Aim of the exercise - After locating the line that contains "unfold firstFault" in the records below, write out exactly that line and each line after it through the one that contains "theorem qosReturn_quiet (d", and nothing else.

(Saved entries)
-=-=-
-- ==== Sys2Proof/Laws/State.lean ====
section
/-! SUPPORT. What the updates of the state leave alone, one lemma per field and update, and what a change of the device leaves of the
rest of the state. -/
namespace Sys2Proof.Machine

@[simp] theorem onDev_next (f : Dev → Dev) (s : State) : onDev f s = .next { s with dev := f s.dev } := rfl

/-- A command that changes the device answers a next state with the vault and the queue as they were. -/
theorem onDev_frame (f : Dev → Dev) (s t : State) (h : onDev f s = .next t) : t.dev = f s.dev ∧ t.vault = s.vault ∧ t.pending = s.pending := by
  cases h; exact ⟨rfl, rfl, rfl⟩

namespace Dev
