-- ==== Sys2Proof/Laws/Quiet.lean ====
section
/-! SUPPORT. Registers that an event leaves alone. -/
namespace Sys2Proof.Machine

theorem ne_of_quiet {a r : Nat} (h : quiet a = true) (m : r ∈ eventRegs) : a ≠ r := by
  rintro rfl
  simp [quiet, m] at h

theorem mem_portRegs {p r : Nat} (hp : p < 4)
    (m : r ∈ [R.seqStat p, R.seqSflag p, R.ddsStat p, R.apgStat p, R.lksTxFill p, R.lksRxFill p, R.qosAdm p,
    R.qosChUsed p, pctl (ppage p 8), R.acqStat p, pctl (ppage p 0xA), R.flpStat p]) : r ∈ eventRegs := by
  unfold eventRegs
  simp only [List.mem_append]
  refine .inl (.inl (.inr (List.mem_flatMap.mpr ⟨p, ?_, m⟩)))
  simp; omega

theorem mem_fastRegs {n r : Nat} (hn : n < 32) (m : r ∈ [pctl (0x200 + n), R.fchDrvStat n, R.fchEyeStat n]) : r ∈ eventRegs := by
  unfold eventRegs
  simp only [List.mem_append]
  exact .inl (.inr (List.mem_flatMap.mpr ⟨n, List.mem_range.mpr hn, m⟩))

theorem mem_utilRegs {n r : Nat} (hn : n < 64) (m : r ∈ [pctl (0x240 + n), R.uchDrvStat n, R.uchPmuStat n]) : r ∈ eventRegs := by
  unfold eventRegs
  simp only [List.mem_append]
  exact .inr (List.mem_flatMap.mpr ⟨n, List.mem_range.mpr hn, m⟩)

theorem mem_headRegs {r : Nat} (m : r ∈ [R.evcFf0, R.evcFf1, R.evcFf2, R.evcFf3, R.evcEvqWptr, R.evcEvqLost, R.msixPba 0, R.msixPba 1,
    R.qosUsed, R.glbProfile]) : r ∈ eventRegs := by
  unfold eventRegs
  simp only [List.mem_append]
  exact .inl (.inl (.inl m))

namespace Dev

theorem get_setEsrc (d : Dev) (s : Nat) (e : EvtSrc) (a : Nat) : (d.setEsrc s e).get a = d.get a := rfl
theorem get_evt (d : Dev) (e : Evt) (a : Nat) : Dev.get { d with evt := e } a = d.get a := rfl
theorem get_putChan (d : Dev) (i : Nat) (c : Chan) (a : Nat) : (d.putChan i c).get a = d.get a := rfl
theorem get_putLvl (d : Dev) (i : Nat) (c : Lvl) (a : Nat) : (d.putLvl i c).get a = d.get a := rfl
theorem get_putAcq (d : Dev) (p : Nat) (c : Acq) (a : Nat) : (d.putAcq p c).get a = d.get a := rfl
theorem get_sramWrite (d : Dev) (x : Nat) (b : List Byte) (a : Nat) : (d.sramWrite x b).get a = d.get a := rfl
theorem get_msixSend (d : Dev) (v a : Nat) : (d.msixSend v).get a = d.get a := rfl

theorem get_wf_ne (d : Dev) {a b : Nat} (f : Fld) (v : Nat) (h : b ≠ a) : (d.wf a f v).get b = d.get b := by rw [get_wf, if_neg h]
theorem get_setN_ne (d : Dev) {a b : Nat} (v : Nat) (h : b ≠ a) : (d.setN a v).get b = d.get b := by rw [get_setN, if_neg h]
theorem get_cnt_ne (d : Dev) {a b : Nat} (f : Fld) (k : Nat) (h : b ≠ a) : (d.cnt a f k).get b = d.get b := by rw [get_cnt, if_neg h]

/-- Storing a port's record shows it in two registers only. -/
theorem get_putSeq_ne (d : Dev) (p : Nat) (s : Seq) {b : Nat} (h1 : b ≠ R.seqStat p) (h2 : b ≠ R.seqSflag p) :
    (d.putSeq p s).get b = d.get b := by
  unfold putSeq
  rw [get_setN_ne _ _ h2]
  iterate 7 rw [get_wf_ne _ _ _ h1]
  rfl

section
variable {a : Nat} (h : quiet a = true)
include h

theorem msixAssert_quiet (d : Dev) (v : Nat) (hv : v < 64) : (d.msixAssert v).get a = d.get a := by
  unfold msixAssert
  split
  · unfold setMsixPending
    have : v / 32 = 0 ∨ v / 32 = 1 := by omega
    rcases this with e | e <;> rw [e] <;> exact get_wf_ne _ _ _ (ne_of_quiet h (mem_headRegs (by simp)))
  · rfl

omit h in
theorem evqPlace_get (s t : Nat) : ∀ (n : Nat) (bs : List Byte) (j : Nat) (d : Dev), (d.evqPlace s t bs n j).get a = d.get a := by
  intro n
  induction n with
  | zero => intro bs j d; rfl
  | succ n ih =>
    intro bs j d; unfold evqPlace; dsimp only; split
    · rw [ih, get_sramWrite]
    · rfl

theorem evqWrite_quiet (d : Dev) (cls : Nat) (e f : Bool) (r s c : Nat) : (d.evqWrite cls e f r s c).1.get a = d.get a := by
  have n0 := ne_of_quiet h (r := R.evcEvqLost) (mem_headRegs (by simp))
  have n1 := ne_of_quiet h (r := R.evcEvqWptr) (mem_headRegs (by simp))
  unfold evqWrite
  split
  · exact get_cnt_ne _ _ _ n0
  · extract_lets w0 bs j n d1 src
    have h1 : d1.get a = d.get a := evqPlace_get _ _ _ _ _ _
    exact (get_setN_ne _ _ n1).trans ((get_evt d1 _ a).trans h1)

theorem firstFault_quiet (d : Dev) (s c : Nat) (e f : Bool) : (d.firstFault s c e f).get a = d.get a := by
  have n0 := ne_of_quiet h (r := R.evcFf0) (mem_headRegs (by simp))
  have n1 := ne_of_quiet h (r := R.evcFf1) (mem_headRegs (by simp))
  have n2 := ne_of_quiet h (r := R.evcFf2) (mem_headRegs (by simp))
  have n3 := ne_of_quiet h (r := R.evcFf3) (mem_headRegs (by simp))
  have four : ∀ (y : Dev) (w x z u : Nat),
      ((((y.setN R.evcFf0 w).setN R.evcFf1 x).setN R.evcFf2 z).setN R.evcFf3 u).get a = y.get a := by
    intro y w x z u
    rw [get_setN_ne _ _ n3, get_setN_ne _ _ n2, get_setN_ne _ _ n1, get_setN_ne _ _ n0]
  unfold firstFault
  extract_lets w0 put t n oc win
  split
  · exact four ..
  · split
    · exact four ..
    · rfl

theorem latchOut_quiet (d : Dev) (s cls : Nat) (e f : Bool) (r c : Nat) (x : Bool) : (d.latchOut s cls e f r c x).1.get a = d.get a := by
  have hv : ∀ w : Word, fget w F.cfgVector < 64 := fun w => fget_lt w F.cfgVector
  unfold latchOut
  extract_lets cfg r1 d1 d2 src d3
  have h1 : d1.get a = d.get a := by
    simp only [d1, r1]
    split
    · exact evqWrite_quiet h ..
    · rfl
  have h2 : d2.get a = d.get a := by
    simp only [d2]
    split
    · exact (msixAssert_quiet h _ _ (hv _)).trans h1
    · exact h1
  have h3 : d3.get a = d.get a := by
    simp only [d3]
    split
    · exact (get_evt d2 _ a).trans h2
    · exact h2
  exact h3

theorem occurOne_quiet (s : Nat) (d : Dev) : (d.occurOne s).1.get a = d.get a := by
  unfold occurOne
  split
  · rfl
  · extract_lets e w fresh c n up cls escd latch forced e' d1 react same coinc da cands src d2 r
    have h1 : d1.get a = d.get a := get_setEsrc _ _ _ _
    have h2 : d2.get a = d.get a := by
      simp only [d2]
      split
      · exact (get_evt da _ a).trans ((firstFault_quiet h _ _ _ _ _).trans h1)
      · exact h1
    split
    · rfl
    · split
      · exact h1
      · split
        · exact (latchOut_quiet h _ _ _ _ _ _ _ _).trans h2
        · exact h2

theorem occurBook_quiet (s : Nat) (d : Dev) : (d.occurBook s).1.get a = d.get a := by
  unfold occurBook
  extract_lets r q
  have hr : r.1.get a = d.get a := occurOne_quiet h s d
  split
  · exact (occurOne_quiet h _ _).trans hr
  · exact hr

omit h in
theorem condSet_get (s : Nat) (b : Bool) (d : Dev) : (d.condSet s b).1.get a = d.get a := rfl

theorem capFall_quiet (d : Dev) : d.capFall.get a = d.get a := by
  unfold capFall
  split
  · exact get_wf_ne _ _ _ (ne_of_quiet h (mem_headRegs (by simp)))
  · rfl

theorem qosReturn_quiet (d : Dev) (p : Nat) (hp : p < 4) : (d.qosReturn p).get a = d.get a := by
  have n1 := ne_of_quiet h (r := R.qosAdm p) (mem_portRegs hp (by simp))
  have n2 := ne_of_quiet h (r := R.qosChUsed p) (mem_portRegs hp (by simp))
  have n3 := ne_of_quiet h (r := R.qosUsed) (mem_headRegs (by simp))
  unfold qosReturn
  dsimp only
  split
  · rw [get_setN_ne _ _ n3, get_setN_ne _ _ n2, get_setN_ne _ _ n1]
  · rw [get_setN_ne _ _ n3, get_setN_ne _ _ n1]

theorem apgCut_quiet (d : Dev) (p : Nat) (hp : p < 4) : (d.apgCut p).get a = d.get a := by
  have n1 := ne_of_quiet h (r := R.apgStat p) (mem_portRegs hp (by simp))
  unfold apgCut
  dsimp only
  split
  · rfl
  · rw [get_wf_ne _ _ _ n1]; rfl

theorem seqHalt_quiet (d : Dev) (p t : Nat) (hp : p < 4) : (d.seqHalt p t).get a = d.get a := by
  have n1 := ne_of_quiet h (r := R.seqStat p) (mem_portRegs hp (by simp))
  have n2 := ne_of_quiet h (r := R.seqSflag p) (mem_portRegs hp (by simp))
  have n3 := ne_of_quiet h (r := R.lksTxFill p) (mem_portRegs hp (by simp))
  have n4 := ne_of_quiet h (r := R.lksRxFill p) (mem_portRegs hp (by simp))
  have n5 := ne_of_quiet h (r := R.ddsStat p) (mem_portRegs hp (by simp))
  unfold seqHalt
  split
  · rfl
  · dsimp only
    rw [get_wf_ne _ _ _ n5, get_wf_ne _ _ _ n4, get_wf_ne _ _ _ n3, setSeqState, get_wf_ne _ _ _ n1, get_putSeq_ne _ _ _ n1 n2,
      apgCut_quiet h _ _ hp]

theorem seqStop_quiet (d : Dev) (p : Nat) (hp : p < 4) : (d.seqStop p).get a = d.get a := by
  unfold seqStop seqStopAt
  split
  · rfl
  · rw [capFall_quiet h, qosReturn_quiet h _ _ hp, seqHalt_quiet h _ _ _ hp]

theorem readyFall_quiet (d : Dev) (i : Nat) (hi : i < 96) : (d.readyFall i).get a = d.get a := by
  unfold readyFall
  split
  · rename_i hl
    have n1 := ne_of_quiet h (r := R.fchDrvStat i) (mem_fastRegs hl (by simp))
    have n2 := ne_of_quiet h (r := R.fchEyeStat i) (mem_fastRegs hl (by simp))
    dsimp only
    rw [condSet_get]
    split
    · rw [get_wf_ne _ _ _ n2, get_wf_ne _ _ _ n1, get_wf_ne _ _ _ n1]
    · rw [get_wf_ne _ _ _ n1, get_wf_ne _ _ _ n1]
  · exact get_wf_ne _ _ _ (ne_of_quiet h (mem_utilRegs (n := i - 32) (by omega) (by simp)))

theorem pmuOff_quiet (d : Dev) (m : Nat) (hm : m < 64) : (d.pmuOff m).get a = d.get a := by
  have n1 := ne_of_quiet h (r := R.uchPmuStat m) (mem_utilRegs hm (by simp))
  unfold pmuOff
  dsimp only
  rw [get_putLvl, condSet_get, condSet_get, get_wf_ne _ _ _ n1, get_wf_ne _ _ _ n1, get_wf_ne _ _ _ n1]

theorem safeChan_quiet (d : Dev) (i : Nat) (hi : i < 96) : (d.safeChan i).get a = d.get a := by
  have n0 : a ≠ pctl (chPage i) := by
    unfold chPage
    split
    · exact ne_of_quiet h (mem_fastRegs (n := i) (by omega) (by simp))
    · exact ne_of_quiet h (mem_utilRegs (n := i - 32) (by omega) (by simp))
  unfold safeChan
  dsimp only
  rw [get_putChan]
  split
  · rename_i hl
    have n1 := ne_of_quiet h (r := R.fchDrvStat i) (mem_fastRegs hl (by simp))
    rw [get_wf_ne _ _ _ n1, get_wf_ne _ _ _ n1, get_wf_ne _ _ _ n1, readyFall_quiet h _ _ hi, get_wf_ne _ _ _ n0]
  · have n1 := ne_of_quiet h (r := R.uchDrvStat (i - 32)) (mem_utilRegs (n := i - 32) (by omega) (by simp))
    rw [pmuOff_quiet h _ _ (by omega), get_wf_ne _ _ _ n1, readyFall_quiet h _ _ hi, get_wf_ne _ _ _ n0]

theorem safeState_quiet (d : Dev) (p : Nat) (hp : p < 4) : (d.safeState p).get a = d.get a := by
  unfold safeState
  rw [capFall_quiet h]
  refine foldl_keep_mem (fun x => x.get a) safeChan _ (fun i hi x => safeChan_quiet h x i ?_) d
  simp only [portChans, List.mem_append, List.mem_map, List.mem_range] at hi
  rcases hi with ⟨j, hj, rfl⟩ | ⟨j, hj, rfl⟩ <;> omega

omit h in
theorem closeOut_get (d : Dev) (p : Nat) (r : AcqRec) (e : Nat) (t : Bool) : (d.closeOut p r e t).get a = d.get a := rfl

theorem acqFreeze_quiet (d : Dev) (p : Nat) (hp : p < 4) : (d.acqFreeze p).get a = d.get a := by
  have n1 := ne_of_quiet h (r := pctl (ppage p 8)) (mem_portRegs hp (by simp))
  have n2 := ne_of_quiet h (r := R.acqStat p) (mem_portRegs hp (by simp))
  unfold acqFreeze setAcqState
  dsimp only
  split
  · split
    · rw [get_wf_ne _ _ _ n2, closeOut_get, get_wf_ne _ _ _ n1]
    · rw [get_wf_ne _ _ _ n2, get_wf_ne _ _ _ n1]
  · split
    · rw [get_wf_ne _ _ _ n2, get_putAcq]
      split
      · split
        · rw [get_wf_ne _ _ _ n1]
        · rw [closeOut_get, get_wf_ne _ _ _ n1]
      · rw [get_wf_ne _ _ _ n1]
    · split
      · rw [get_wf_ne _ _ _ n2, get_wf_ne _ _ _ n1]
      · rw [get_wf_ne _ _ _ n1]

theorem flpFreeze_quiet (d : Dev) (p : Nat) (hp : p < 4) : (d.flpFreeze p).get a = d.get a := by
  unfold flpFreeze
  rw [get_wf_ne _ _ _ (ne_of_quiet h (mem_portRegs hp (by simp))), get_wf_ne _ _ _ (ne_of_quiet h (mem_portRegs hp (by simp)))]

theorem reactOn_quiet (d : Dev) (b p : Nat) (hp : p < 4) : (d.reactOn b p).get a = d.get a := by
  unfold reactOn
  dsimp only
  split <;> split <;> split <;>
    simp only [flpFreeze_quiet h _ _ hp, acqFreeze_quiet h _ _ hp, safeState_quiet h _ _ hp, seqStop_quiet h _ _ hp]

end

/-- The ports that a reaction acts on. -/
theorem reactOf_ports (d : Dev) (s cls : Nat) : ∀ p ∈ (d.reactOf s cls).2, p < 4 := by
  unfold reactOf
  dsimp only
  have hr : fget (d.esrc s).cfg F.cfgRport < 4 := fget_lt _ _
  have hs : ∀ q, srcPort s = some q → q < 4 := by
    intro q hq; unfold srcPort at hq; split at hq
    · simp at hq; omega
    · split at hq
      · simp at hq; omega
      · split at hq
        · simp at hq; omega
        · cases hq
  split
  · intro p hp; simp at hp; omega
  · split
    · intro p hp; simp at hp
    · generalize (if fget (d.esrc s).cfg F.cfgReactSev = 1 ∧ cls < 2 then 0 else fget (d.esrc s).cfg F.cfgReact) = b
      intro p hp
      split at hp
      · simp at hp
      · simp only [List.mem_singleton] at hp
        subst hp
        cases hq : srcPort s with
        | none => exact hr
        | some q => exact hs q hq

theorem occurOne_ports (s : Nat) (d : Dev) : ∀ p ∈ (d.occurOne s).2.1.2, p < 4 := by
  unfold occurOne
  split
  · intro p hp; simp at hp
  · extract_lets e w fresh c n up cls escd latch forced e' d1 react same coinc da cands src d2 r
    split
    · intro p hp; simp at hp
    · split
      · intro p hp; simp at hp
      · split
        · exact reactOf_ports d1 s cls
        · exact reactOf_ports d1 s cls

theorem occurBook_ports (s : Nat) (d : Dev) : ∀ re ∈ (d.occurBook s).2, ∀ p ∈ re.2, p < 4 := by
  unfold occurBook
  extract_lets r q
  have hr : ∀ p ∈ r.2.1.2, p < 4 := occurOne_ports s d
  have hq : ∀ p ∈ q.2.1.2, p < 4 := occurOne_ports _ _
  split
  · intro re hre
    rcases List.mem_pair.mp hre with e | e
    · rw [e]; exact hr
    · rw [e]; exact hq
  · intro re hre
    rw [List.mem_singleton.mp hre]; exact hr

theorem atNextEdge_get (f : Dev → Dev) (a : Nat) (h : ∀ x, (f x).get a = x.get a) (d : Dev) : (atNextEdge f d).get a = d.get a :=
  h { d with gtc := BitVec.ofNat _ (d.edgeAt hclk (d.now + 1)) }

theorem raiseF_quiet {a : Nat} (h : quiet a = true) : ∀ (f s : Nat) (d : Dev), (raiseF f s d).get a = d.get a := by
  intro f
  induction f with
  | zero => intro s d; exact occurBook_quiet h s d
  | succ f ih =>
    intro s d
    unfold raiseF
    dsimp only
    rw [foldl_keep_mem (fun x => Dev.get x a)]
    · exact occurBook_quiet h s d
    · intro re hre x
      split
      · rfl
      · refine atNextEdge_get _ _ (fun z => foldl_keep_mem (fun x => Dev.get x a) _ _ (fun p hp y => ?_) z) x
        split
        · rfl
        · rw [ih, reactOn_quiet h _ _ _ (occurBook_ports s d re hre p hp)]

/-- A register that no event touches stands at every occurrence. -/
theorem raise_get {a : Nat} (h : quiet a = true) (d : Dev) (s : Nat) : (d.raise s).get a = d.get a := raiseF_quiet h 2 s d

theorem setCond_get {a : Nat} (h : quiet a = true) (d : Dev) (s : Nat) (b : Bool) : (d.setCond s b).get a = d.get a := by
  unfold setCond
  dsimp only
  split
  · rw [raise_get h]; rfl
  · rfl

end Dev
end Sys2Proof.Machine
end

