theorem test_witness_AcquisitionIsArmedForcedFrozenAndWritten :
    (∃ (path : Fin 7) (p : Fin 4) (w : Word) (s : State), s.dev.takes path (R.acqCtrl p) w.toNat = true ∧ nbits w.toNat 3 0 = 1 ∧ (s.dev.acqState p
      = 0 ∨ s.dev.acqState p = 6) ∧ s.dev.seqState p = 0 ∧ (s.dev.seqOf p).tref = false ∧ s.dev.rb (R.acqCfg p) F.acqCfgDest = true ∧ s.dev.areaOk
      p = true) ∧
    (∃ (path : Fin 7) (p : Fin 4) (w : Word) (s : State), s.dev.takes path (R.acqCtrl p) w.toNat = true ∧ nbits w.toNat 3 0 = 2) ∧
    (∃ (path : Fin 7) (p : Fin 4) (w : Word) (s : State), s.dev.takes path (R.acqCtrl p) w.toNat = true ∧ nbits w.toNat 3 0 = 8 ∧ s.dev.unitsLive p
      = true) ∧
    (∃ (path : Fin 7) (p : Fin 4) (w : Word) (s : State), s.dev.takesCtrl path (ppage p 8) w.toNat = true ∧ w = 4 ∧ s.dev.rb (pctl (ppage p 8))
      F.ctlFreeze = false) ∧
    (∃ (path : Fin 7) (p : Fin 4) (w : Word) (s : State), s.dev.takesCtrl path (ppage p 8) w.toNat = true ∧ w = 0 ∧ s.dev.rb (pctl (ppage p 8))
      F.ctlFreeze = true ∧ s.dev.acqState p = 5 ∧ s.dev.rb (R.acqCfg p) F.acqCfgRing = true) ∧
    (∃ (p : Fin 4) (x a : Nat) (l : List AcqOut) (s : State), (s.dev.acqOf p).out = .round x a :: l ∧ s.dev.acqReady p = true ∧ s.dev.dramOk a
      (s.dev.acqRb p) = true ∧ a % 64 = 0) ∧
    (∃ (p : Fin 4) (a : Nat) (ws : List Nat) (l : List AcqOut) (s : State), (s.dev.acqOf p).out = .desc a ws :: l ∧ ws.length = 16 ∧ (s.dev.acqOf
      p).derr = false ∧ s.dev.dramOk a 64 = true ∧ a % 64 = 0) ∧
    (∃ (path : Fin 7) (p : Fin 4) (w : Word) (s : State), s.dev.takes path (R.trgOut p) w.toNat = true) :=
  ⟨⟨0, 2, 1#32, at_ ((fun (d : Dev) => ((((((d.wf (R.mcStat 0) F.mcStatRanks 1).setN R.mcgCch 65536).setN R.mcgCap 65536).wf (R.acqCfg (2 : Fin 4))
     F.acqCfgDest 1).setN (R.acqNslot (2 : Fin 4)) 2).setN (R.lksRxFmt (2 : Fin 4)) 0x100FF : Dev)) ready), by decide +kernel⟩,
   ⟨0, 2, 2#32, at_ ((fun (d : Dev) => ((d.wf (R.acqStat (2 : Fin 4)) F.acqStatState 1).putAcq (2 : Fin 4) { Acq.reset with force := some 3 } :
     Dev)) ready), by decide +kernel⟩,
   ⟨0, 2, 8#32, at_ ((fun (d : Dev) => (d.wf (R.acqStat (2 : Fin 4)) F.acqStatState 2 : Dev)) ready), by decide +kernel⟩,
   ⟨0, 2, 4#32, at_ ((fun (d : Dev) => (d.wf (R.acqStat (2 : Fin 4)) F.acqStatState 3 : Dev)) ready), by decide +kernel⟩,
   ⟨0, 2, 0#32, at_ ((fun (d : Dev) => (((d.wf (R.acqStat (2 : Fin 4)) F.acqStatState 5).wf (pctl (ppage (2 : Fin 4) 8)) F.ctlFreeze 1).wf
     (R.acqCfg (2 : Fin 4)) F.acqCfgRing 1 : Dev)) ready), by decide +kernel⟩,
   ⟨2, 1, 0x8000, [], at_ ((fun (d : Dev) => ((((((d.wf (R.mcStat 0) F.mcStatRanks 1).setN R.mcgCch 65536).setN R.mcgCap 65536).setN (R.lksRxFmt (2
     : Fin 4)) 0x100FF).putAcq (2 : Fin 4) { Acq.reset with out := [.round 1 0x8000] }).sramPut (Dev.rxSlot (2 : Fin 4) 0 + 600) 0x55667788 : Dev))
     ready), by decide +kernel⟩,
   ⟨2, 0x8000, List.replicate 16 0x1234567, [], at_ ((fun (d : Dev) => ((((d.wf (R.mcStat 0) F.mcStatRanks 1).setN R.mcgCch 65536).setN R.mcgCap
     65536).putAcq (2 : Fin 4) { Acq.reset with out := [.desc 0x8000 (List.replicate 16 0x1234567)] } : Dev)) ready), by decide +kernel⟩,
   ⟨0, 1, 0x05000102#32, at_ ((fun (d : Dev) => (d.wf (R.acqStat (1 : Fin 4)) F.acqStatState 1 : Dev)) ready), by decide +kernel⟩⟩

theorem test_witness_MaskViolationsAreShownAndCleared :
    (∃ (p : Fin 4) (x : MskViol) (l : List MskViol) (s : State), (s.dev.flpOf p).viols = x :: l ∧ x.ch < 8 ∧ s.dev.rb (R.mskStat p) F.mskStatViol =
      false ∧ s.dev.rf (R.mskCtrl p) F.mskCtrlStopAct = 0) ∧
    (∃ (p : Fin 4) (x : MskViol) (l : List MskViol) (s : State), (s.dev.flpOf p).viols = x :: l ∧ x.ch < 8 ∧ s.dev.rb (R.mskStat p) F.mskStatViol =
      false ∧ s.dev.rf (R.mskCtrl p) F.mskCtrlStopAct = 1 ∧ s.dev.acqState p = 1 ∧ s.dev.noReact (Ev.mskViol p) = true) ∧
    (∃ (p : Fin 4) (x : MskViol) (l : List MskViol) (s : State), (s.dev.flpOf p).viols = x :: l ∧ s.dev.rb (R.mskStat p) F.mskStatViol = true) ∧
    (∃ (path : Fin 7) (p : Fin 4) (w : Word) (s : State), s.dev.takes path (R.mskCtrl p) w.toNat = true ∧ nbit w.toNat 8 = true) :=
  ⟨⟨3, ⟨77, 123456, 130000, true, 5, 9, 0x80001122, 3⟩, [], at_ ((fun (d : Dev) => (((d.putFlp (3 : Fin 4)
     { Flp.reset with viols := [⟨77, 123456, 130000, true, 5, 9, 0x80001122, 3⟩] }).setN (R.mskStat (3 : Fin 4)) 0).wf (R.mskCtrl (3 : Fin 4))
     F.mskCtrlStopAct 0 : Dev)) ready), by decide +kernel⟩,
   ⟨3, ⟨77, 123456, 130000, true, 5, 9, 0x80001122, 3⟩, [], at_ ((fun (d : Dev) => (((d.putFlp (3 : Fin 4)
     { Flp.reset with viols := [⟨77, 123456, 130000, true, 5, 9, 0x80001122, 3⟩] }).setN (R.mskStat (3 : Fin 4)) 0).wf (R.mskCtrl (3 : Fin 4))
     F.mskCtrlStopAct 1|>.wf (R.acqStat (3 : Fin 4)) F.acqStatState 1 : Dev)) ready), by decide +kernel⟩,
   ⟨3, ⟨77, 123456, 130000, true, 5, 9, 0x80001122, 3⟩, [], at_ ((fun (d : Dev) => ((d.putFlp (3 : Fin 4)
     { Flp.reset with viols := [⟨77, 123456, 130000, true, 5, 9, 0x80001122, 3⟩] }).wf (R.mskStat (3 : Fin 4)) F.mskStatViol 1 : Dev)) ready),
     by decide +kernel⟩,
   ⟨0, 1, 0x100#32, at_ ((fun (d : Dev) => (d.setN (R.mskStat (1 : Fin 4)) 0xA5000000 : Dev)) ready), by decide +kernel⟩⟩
-=-=-
Your response -
  unfold firstFault
  extract_lets w0 put t n oc win
  split
  · exact four ..
  · split
    · exact four ..
    · rfl

theorem latchOut_quiet (d : Dev) (s cls : Nat) (e f : Bool) (r c : Nat) (x : Bool) : (d.latchOut s cls e f r c x).1.get a = d.get a := by
  have hv : ∀ w : Word, fget w F.cfgVector < 64 := fun w => fget_lt w F.cfgVector
  unfold latchOut
  extract_lets cfg r1 d1 d2 src d3
  have h1 : d1.get a = d.get a := by
    simp only [d1, r1]
    split
    · exact evqWrite_quiet h ..
    · rfl
  have h2 : d2.get a = d.get a := by
    simp only [d2]
    split
    · exact (msixAssert_quiet h _ _ (hv _)).trans h1
    · exact h1
  have h3 : d3.get a = d.get a := by
    simp only [d3]
    split
    · exact (get_evt d2 _ a).trans h2
    · exact h2
  exact h3

theorem occurOne_quiet (s : Nat) (d : Dev) : (d.occurOne s).1.get a = d.get a := by
  unfold occurOne
  split
  · rfl
  · extract_lets e w fresh c n up cls escd latch forced e' d1 react same coinc da cands src d2 r
    have h1 : d1.get a = d.get a := get_setEsrc _ _ _ _
    have h2 : d2.get a = d.get a := by
      simp only [d2]
      split
      · exact (get_evt da _ a).trans ((firstFault_quiet h _ _ _ _ _).trans h1)
      · exact h1
    split
    · rfl
    · split
      · exact h1
      · split
        · exact (latchOut_quiet h _ _ _ _ _ _ _ _).trans h2
        · exact h2

theorem occurBook_quiet (s : Nat) (d : Dev) : (d.occurBook s).1.get a = d.get a := by
  unfold occurBook
  extract_lets r q
  have hr : r.1.get a = d.get a := occurOne_quiet h s d
  split
  · exact (occurOne_quiet h _ _).trans hr
  · exact hr

omit h in
theorem condSet_get (s : Nat) (b : Bool) (d : Dev) : (d.condSet s b).1.get a = d.get a := rfl

theorem capFall_quiet (d : Dev) : d.capFall.get a = d.get a := by
  unfold capFall
  split
  · exact get_wf_ne _ _ _ (ne_of_quiet h (mem_headRegs (by simp)))
  · rfl

theorem qosReturn_quiet (d : Dev) (p : Nat) (hp : p < 4) : (d.qosReturn p).get a = d.get a := by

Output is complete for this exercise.